Buddhist studies has traditionally utilized androcentric and Eurocentric approaches to its analysis of Buddhism. As a result, normative Buddhism has been configured as primarily monastic and male and focused on canonical texts, while women's Buddhism is relegated to special studies. In the following pages, Wing examines how these assumptions are at play in the interpretation of the well-studied, popular, "canonical" myth of Miaoshan. She further explores the gender biases inherent in studies that attempt to correct androcentrism in Buddhist studies. By forming a theoretical matrix composed of feminist and colonial social critiques, the author hopes to reconfigure the ways in which Chinese women's narratives and women's Buddhist narratives are understood. She broadens the discussion of what is understood to be "Buddhist" and what is constructed as "special studies" within Buddhism, as well as expands the larger discourses on gender in studies on China.

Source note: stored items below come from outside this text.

/-! ### Atomics (R363 to R366) -/

def atBits (o : AtOp) : Nat := if o.w64 then 64 else 32
def atIW (o : AtOp) : IW := if o.w64 then .w64 else .w32

/-- The old value as returned: sign-extended for min.s and max.s. -/
def atRet (o : AtOp) (old : Nat) : Word64 := extW (atIW o) (o.aop == 5 || o.aop == 7) old

/-- One lane of an atomic: old value, flags, whether it read poison. A lane of host-uncached memory has been performed by
the host port, whose value is the next of hostVals. -/
def atLane (o : AtOp) (b c : Nat) (a : LaneAcc) (s : State) : (Nat × FFlags × Bool) × State :=
  let n := atBits o
  match a.res with
  | .ok (.scr l) =>
    let old := sramBytes s l.core l.off (n / 8)
    if sramPoisoned s l.core l.off (n / 8) then ((old, 0, true), s)
    else
      let new := atomNew o.aop.toNat n o.r old b c
      ((old, new.2, false), sramPut l.core l.off (n / 8) new.1 s)
  | .ok (.glob (g :: _)) =>
    let s := noteWrite s.g g.x.leaf g.pa (useSeg (agentOf s s.g) 2 g s)
    match g.kind with
    | 2 =>
      let old := hostRead s g.pa (n / 8)
      if hostMarks s g.pa (n / 8) ≠ 0 then ((old, 0, true), s)
      else
        let new := atomNew o.aop.toNat n o.r old b c
        ((old, new.2, false), hostWrite g.pa (n / 8) new.1 s)
    | 3 =>
      match s.g.hostVals with
      | v :: vs => ((v.toNat, 0, memMarks s g.pa (n / 8) != 0), { s with g := { s.g with hostVals := vs } })
      | [] => ((0, 0, false), s)
    | _ =>
      let core := s.g.idn.core
      let sec := g.pa / 128
      let ws := maskWords (span128 (g.pa % 128) (n / 8))
      let r := homeAtomic g.pa o.aop.toNat n o.r b c (writeThroughNow core sec ws s)
      (r.1, dropVWord core sec ws r.2)
  | _ => ((0, 0, false), s)

/-- Whether a lane has come as far as step 5 of R33 with a page of KIND 11: it passes, or lacks a permission. -/
def atHostPage (s : State) (a : LaneAcc) : Bool :=
  match a.res with
  | .ok _ => a.segs.any (fun g => g.kind == 3)
  | .error (f, v) => f.code == fPROT && (f.detail == 1 || f.detail == 2 || f.detail == 4)
      && (leafReached s (agentOf s s.g) v).any (fun e => leafKind e == 3)

/-- An operation that the host port does not carry raises F_ILLOP for lanes of KIND 11, in the place of step 5 of R33 (R366). -/
def hostOps (s : State) (o : AtOp) (ls : List LaneAcc) : List LaneAcc :=
  if o.aop = 0 ∨ o.aop = 9 ∨ o.aop = 10 then ls
  else ls.map (fun a =>
    let f : AFlt := { code := fILLOP, detail := 0, level := 0 }
    if atHostPage s a then { a with res := .error (f, a.addr) } else a)

/-- The host port performs the AtomicOps of the lanes of KIND 11 and returns their old values; a poisoned word is left alone
(R356, R366). -/
def hostAtomics (o : AtOp) (bv cv : Nat → Nat) (ls : List LaneAcc) (s : State) : State :=
  let n := atBits o
  awaitHost (hostSegs ls).length (ls.foldl (fun s a => match a.segs with
    | g :: _ =>
      if g.kind = 3 then
        let old := memBytes s.m.mem g.pa (n / 8)
        let new := atomNew o.aop.toNat n o.r old (bv a.lane) (cv a.lane)
        due (.host_port_completion s.g.idn.gid (w64 old)) (if memMarks s g.pa (n / 8) = 0 then hostPut g.pa (n / 8) new.1 s else s)
      else s
    | [] => s) s)

/-- Flags of a lane of an atomic wait for the instruction's completion (R364). -/
def noteFlags (s : State) (f : FFlags) : State := { s with g := { s.g with x := { s.g.x with dueFlags := fpstatOr s.g.x.dueFlags f } } }

/-- The lanes in ascending order: destinations, flags, poison (R125, R365). -/
def atLanes (o : AtOp) (bv cv : Nat → Nat) (put : Nat → Word64 → State → State) (ls : List LaneAcc) (s : State) : State :=
  ls.foldl (fun s a =>
    let r := atLane o (bv a.lane) (cv a.lane) a s
    let s := noteFlags r.2 r.1.2.1
    if r.1.2.2 then notePoison a.addr 2 s else if o.nr then s else put a.lane (atRet o r.1.1) s) s

/-- The lanes of an atomic by sector, each sector with the address of its first lane. -/
def atSectors (bv cv : Nat → Nat) (ls : List LaneAcc) : List (Nat × Nat × List AtomLane) :=
  ls.foldl (fun (m : List (Nat × Nat × List AtomLane)) a => match a.segs with
    | g :: _ =>
      let l : AtomLane := { off := g.pa % 128, b := w64 (bv a.lane), c := w64 (cv a.lane) }
      if m.any (fun e => e.1 == g.pa / 128) then m.map (fun e => if e.1 = g.pa / 128 then (e.1, e.2.1, e.2.2 ++ [l]) else e)
      else m ++ [(g.pa / 128, a.addr, [l])]
    | [] => m) []

/-- Non-returning atomics on device memory go to their homes, a message for each sector, which counts for the ST unit (R66,
R116, R365). -/
def atSend (o : AtOp) (bv cv : Nat → Nat) (unit : Nat) (ls : List LaneAcc) (s : State) : State :=
  let s := ls.foldl (fun s a => match a.segs with
    | g :: _ =>
      let s := noteWrite s.g g.x.leaf g.pa (useSeg (agentOf s s.g) 2 g s)
      writeThroughNow s.g.idn.core (g.pa / 128) (maskWords (span128 (g.pa % 128) (atBits o / 8))) s
    | [] => s) s
  let core := s.g.idn.core
  let secs := atSectors bv cv ls
  raiseSt unit secs.length (secs.foldl (fun s e =>
    let ws := e.2.2.foldl (fun (w : BitVec 16) l => w ||| maskWords (span128 l.off (atBits o / 8))) 0
    due (.atom core e.1 o.aop o.w64 o.r e.2.2)
      (addOut { kind := .atom, core := core, sector := e.1, gid := s.g.idn.gid, unit := unit, words := ws, va := e.2.1 }
        (sendHome core e.1 s))) s)

/-- An atomic instruction (R363 to R366). -/
def atomInstr (scalar glob : Bool) (o : AtOp) (act : Word32) (ls : List LaneAcc) (bv cv : Nat → Nat)
    (put : Nat → Word64 → State → State) (s : State) : Out :=
  let ls := hostOps s o ls
  let ok := performing ls
  let acq := o.ord = 1 || o.ord = 3
  let rel := o.ord = 2 || o.ord = 3
  let sc := o.scope.toNat
  let u := stUnit s
  if passedBow s s.g && glob then .next (raiseI fDETSTAGE s)
  else if (glob && needsBow s s.g) || s.g.hostDue ≠ 0 || homesWait s false ok || (o.nr && decide (s.g.n.sts.length ≥ 63) && !stJoins s) || (!o.nr && decide (s.g.n.ld ≥ 63))
      || partStarting s ok || fillsPending s ok || (rel && releaseWaits s sc)
      || (acq && acqWaits s sc ls) then .next (block s)
  else if snoopsOf s true ok ≠ [] then .next (waitSnoops (snoopsOf s true ok) s)
  else if s.g.hostVals.length < (hostSegs ok).length then .next (hostAtomics o bv cv ok s)
  else
    let fin := fun s => retire act (payFlags (if acq then acquireNow sc s else s))
    if o.nr && glob && !acq && o.aop != 11 && ok.all (fun a => a.segs.all (fun g => decide (g.kind < 2))) then
      .next (finishAccess scalar 2 act ls (holdIf 2 ls u (atSend o bv cv u ok s)) fin)
    else
      let s' := atLanes o bv cv put ok s
      .next (finishAccess scalar 2 act ls (if o.nr then holdIf 2 ls u (raiseSt u 0 s') else s') (fun s => fin (if o.nr then s else raiseLd ls.isEmpty s)))

/-- In the base form cas compares with b and swaps d; the extended form names c (R363). -/
def execAtS (o : AtOp) (d a b c : SReg) (s : State) : Out :=
  let n := atBits o
  atomInstr true true o s.g.live (globScalar s 2 (n / 8) (n / 8) a o.off) (fun _ => (rS s b).toNat % 2 ^ n)
    (fun _ => (rS s c).toNat % 2 ^ n) (fun _ v s => wS s d v) s

def execAtG (o : AtOp) (d a b c : VReg) (k : KReg) (s : State) : Out :=
  let n := atBits o
  let act := actOf s k
  withRegs ([a, b] ++ (if o.nr then [] else [d]) ++ (if o.aop = 10 then [c] else [])) s
    (atomInstr false true o act (globGather s 2 (n / 8) (n / 8) a o.off act) (fun l => (rV s b l).toNat % 2 ^ n)
      (fun l => (rV s c l).toNat % 2 ^ n) (fun l v s => { s with g := putLane s.g d.toNat l v }) s)

def execAtX (am : BitVec 2) (o : AtOp) (d a b c : VReg) (k : KReg) (s : State) : Out :=
  let n := atBits o
  if am = 0 then
    atomInstr true false o s.g.live (scrScalar s (n / 8) (n / 8) (sOf a) o.off) (fun _ => (rS s (sOf b)).toNat % 2 ^ n)
      (fun _ => (rS s (sOf c)).toNat % 2 ^ n) (fun _ v s => wS s (sOf d) v) s
  else
    let act := actOf s k
    withRegs ([a, b] ++ (if o.nr then [] else [d]) ++ (if o.aop = 10 then [c] else [])) s
      (atomInstr false false o act (scrGather s (n / 8) (n / 8) a o.off act) (fun l => (rV s b l).toNat % 2 ^ n)
        (fun l => (rV s c l).toNat % 2 ^ n) (fun l v s => { s with g := putLane s.g d.toNat l v }) s)

/-! ### Prefetch (R367) -/

/-- The prefetch of one address; whatever would fault is dropped. The .l2 form reads at the home within the step, and snoops the
host's lines there: DESIGN CHOICE, log 23. -/
def pfOne (l2 : Bool) (va : Nat) (s : State) : State :=
  let a := agentOf s s.g
  if !canonical (w64 va) then s
  else match segOf s a 0 (va / 128 * 128) 128 with
    | .error f => walkFault a (va / 128 * 128) 0 f.code s
    | .ok g =>
      if g.hit || decide (leafKind g.x.leaf ≥ 2) then s
      else
        let s := useSeg a 0 g s
        let core := s.g.idn.core
        let sec := g.pa / 128
        if l2 then homeAlloc sec (snoopSec sec false s)
        else if fillPending s core sec then s
        else
          let tag := freshSec s core s.g.idn.ctx va g.x.leaf
          let f : FillPend := FillPend.mk core sec tag false 0 0 0 0 0 0 true
          due (.rds core sec false) { s with m := { s.m with fills := s.m.fills ++ [f] } }

def execPf (l2 lanes : Bool) (a : VReg) (k : KReg) (off : BitVec 21) (s : State) : Out :=
  if lanes then
    withRegs [a] s (.next (retire (actOf s k)
      ((lanesOf (actOf s k)).foldl (fun s l => pfOne l2 (rV s a l + off.signExtend 64).toNat s) s)))
  else .next (retireS (pfOne l2 (rS s (sOf a) + off.signExtend 64).toNat s))

/-! ### Fences (R136, R137, R368) -/

/-- Whether a fence's kind waits for earlier stores and the drain, and whether it invalidates and waits for earlier atomics. -/
def fenceRel (kind : BitVec 2) : Bool := kind != 0
def fenceAcq (kind : BitVec 2) : Bool := kind != 1

def execFence (kind : BitVec 2) (scope : BitVec 3) (s : State) : Out :=
  let sc := scope.toNat
  if (fenceRel kind && releaseWaits s sc)
      || (fenceAcq kind && ((acquireWide sc && coreFilling s s.g.idn.core) || (decide (sc ≥ 1) && atomsOut s))) then
    .next (block s)
  else .next (retireS (if fenceAcq kind then acquireNow sc s else s))

/-! ### cwb and cinv (R67, R369) -/

/-- The words of a sector at a virtual sector number that a byte range touches. -/
def wordsIn (vsec lo n : Nat) : BitVec 16 :=
  (List.range 16).foldl (fun (a : BitVec 16) i =>
    if 128 * vsec + 8 * i < lo + n ∧ lo < 128 * vsec + 8 * i + 8 then a ||| bit16 i else a) 0

/-- A unit that awaits the WTACKs of words which earlier write-throughs have put in W (R369). -/
def awaitW (core sec unit : Nat) (words : BitVec 16) (x : Nat × State) : Nat × State :=
  let mine := fun (o : Outst) => o.kind == .wt && o.core == core && o.sector == sec && o.words &&& words != 0
  (x.1 + (x.2.m.outs.filter mine).length,
   { x.2 with m := { x.2.m with outs := x.2.m.outs.map (fun o =>
      if mine o then { o with also_ := o.also_ ++ [(x.2.g.idn.gid, unit)] } else o) } })

/-- Words in P or O are written through with REL set and go to W; cinv then drops what is not in W, and W at its WTACK, which
its unit awaits. -/
def cacheOp (inv : Bool) (unit core : Nat) (sec : Nat) (words : BitVec 16) (x : Nat × State) : Nat × State :=
  match l1At x.2 core sec with
  | none => x
  | some l =>
    let po := (l.p ||| l.o) &&& words
    let m := l.reg &&& wordBytes po
    let keep := l.w ||| po
    let l' := { l with p := l.p &&& ~~~po, o := l.o &&& ~~~po, w := keep,
                       valid := if inv then l.valid &&& ~~~wordBytes (words &&& ~~~keep) else l.valid,
                       drop := if inv then l.drop ||| (words &&& keep) else l.drop }
    let x := (x.1, l1Put core sec l' x.2)
    let x := if inv then awaitW core sec unit (words &&& l.w) x else x
    if m = 0 then x
    else sendStore (.wt core sec { mask := m, data := l.data } true false) .wt true core sec unit po x

def cacheRange (inv : Bool) (a b : SReg) (s : State) : Out :=
  let lo := (rS s a).toNat
  let n := (rS s b).toNat
  if n = 0 then .next (retireS s)
  else if lo + n - 1 ≥ 2 ^ 64 ∨ !canonical (w64 lo) ∨ !canonical (w64 (lo + n - 1)) then
    .next (raiseW { flt fADDROVF with acc := 1, va := w64 (if canonical (w64 lo) then lo + n - 1 else lo) } s)
  else if s.g.n.sts.length ≥ 63 then .next (block s)
  else
    let core := s.g.idn.core
    let mine := (l1Of s core).filter (fun e => e.2.ctx == s.g.idn.ctx && wordsIn e.2.vsec lo n != 0)
    let r := mine.foldl (fun x e => cacheOp inv s.tick core e.1 (wordsIn e.2.vsec lo n) x) (0, s)
    .next (retireS (addUnit s.tick r.1 r.2))

def execCwb (a b : SReg) (s : State) : Out := cacheRange false a b s
def execCinv (a b : SReg) (s : State) : Out := cacheRange true a b s

/-! ### The stash (R95, R96, R100, R370) -/

/-- The addresses of the pages of a range of at most 64 KiB: its first byte, and the first byte of a second granule. -/
def rangePages (va n : Nat) : List Nat :=
  if va / 65536 = (va + n - 1) / 65536 then [va] else [va, (va + n - 1) / 65536 * 65536]

/-- The first page whose checks fail (R33). -/
def pagesFault (s : State) (a : Agent) (acc : Nat) : List Nat → Option (AFlt × Nat)
  | [] => none
  | v :: vs => match checkGlobal s a acc v 1 1 with
    | .error e => some e
    | .ok _ => (match xlate s a v acc with
      | .error f => some (f, v)
      | .ok _ => pagesFault s a acc vs)

def overlapR (a n b m : Nat) : Bool := decide (a < b + m ∧ b < a + n)

def execSmap (d a b c : SReg) (s : State) : Out :=
  let va := (rS s a).toNat
  let n := (rS s b).toNat
  let sa := (rS s c).toNat % 2 ^ 32
  let off := sa % 2 ^ 24
  let t := gTeam s
  let part := s.g.idn.part
  let size := match partEnt t part with
    | some e => e.size * 4096
    | none => 0
  let mine := t.stash.filter (fun m => m.part == part)
  let ag := agentOf s s.g
  let st := fun (v : Nat) (s : State) => Host.Outcome.next (retireS (wS s d (w64 v)))
  if n % 128 ≠ 0 ∨ n = 0 ∨ n > 65536 then Host.Outcome.next (raiseI fILLOP s)
  else if va % 128 ≠ 0 ∨ off % 128 ≠ 0 then
    .next (raiseW { flt fALIGN with va := if va % 128 ≠ 0 then rS s a else w64 sa } s)
  else if sa / 2 ^ 24 ≠ 0xFE ∧ sa / 2 ^ 24 ≠ part then .next (raiseW { flt fSPBOUND with detail := 9, va := w64 sa } s)
  else if off + n > size then .next (raiseW { flt fSPBOUND with detail := 8, va := w64 sa } s)
  else match (match badByte va n with
      | some v => some (({ code := fADDROVF, detail := 0, level := 0 } : AFlt), v)
      | none => pagesFault s ag 0 (rangePages va n)) with
    | some (f, v) => .next (raiseW { code := f.code, detail := f.detail, acc := 0, level := f.level, va := w64 v, mask := 1 }
        (walkFault ag v 0 f.code s))
    | none =>
      let kinds := (rangePages va n).map (fun v => match xlate s ag v 0 with
        | .ok x => leafKind x.leaf
        | .error _ => 0)
      if mine.length ≥ 16 then st 1 s
      else if mine.any (fun m => overlapR m.va m.size va n || overlapR m.off m.size off n) then st 2 s
      else if kinds.any (fun k => decide (k ≥ 2)) then st 3 s
      else if s.m.fills.any (fun f => f.core == s.g.idn.core && f.tag.ctx == s.g.idn.ctx && decide (va / 128 ≤ f.tag.vsec ∧ f.tag.vsec < (va + n) / 128)) then
        .next (block s)
      else
        let s := flushWhere s.g.idn.core (fun _ x => x.ctx == s.g.idn.ctx && decide (va / 128 ≤ x.vsec ∧ x.vsec < (va + n) / 128)) s
        st 0 (modTeam s.g.idn.team (fun t => { t with
          stash := t.stash ++ [{ part := part, va := va, size := n, off := off, gid := s.g.idn.gid }] }) s)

By using previous scholarship as a point of departure, Wing reexamines the analytical taxonomies used in Chinese religion, Chinese Buddhism, and women in China. She scrutinizes these analytical models by exploring their epistemological foundations, revealing how discourses on Chinese (Buddhist) women and female icons like Miaoshan have been shaped. Wing first investigates the dominant views on women in historical records and biographies, which were responding to the changing roles of women in the Song dynasty. She then shows how these themes are reflected or critiqued in the Miaoshan legend and reinterprets the themes' meanings.